RECORDS PROVIDED:
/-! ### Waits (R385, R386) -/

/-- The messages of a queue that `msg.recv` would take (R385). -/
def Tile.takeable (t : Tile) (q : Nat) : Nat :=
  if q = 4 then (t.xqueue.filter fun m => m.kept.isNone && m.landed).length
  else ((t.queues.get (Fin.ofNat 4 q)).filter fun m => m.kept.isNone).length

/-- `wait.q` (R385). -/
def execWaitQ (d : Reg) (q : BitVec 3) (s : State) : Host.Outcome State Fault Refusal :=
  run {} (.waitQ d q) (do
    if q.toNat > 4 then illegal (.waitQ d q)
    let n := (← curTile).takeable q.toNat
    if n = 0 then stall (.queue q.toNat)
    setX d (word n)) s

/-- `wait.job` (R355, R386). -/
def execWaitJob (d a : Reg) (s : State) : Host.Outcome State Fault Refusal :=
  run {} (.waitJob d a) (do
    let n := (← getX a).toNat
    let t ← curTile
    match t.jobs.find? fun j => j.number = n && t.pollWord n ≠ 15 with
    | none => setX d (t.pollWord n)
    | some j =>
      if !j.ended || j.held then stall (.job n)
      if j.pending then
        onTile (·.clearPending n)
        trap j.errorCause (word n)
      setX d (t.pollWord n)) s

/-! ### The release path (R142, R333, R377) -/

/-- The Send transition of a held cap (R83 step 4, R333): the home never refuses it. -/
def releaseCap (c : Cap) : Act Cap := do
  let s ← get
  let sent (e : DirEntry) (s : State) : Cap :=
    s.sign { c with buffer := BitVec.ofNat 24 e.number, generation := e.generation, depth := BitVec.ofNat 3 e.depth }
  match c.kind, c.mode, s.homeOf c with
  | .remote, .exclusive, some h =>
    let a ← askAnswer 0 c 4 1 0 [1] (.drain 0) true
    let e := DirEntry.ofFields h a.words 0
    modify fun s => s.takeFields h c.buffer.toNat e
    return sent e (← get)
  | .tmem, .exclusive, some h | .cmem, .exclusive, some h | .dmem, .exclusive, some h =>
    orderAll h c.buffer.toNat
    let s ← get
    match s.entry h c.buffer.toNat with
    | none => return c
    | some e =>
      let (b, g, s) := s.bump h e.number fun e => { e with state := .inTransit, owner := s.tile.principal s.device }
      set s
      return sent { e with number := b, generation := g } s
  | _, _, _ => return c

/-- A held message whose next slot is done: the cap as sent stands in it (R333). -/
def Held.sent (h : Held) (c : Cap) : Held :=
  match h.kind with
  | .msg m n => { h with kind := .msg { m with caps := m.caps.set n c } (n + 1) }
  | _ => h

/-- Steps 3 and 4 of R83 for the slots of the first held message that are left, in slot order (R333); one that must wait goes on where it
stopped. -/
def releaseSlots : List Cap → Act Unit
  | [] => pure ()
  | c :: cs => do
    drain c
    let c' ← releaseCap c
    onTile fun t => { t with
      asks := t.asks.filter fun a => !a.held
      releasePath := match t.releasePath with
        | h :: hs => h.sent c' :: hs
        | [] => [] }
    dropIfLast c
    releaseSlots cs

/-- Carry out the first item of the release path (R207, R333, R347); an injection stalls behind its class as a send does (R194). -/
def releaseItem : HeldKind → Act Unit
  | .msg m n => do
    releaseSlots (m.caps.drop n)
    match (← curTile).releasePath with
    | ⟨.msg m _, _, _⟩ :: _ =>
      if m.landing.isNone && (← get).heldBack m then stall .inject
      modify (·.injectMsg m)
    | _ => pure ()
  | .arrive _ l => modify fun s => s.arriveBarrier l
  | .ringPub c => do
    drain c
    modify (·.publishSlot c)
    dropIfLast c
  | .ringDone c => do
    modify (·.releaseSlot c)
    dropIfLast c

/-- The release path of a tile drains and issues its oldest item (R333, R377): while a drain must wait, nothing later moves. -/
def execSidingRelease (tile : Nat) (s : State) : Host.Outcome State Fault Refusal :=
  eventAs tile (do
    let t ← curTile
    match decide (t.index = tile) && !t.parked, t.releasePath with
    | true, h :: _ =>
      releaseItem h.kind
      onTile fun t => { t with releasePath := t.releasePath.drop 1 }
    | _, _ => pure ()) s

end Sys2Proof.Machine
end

WHAT NEEDS TO BE DONE: Every entry above should be transcribed exactly and in full.

SOLUTION BELOW:
/-! ### Waits (R385, R386) -/

/-- The messages of a queue that `msg.recv` would take (R385). -/
def Tile.takeable (t : Tile) (q : Nat) : Nat :=
  if q = 4 then (t.xqueue.filter fun m => m.kept.isNone && m.landed).length
  else ((t.queues.get (Fin.ofNat 4 q)).filter fun m => m.kept.isNone).length

/-- `wait.q` (R385). -/
def execWaitQ (d : Reg) (q : BitVec 3) (s : State) : Host.Outcome State Fault Refusal :=
  run {} (.waitQ d q) (do
    if q.toNat > 4 then illegal (.waitQ d q)
    let n := (← curTile).takeable q.toNat
    if n = 0 then stall (.queue q.toNat)
    setX d (word n)) s

/-- `wait.job` (R355, R386). -/
def execWaitJob (d a : Reg) (s : State) : Host.Outcome State Fault Refusal :=
  run {} (.waitJob d a) (do
    let n := (← getX a).toNat
    let t ← curTile
    match t.jobs.find? fun j => j.number = n && t.pollWord n ≠ 15 with
    | none => setX d (t.pollWord n)
    | some j =>
      if !j.ended || j.held then stall (.job n)
      if j.pending then
        onTile (·.clearPending n)
        trap j.errorCause (word n)
      setX d (t.pollWord n)) s

/-! ### The release path (R142, R333, R377) -/

/-- The Send transition of a held cap (R83 step 4, R333): the home never refuses it. -/
def releaseCap (c : Cap) : Act Cap := do
  let s ← get
  let sent (e : DirEntry) (s : State) : Cap :=
    s.sign { c with buffer := BitVec.ofNat 24 e.number, generation := e.generation, depth := BitVec.ofNat 3 e.depth }
  match c.kind, c.mode, s.homeOf c with
  | .remote, .exclusive, some h =>
    let a ← askAnswer 0 c 4 1 0 [1] (.drain 0) true
    let e := DirEntry.ofFields h a.words 0
    modify fun s => s.takeFields h c.buffer.toNat e
    return sent e (← get)
  | .tmem, .exclusive, some h | .cmem, .exclusive, some h | .dmem, .exclusive, some h =>
    orderAll h c.buffer.toNat
    let s ← get
    match s.entry h c.buffer.toNat with
    | none => return c
    | some e =>
      let (b, g, s) := s.bump h e.number fun e => { e with state := .inTransit, owner := s.tile.principal s.device }
      set s
      return sent { e with number := b, generation := g } s
  | _, _, _ => return c

/-- A held message whose next slot is done: the cap as sent stands in it (R333). -/
def Held.sent (h : Held) (c : Cap) : Held :=
  match h.kind with
  | .msg m n => { h with kind := .msg { m with caps := m.caps.set n c } (n + 1) }
  | _ => h

/-- Steps 3 and 4 of R83 for the slots of the first held message that are left, in slot order (R333); one that must wait goes on where it
stopped. -/
def releaseSlots : List Cap → Act Unit
  | [] => pure ()
  | c :: cs => do
    drain c
    let c' ← releaseCap c
    onTile fun t => { t with
      asks := t.asks.filter fun a => !a.held
      releasePath := match t.releasePath with
        | h :: hs => h.sent c' :: hs
        | [] => [] }
    dropIfLast c
    releaseSlots cs

/-- Carry out the first item of the release path (R207, R333, R347); an injection stalls behind its class as a send does (R194). -/
def releaseItem : HeldKind → Act Unit
  | .msg m n => do
    releaseSlots (m.caps.drop n)
    match (← curTile).releasePath with
    | ⟨.msg m _, _, _⟩ :: _ =>
      if m.landing.isNone && (← get).heldBack m then stall .inject
      modify (·.injectMsg m)
    | _ => pure ()
  | .arrive _ l => modify fun s => s.arriveBarrier l
  | .ringPub c => do
    drain c
    modify (·.publishSlot c)
    dropIfLast c
  | .ringDone c => do
    modify (·.releaseSlot c)
    dropIfLast c

/-- The release path of a tile drains and issues its oldest item (R333, R377): while a drain must wait, nothing later moves. -/
def execSidingRelease (tile : Nat) (s : State) : Host.Outcome State Fault Refusal :=
  eventAs tile (do
    let t ← curTile
    match decide (t.index = tile) && !t.parked, t.releasePath with
    | true, h :: _ =>
      releaseItem h.kind
      onTile fun t => { t with releasePath := t.releasePath.drop 1 }
    | _, _ => pure ()) s

end Sys2Proof.Machine
end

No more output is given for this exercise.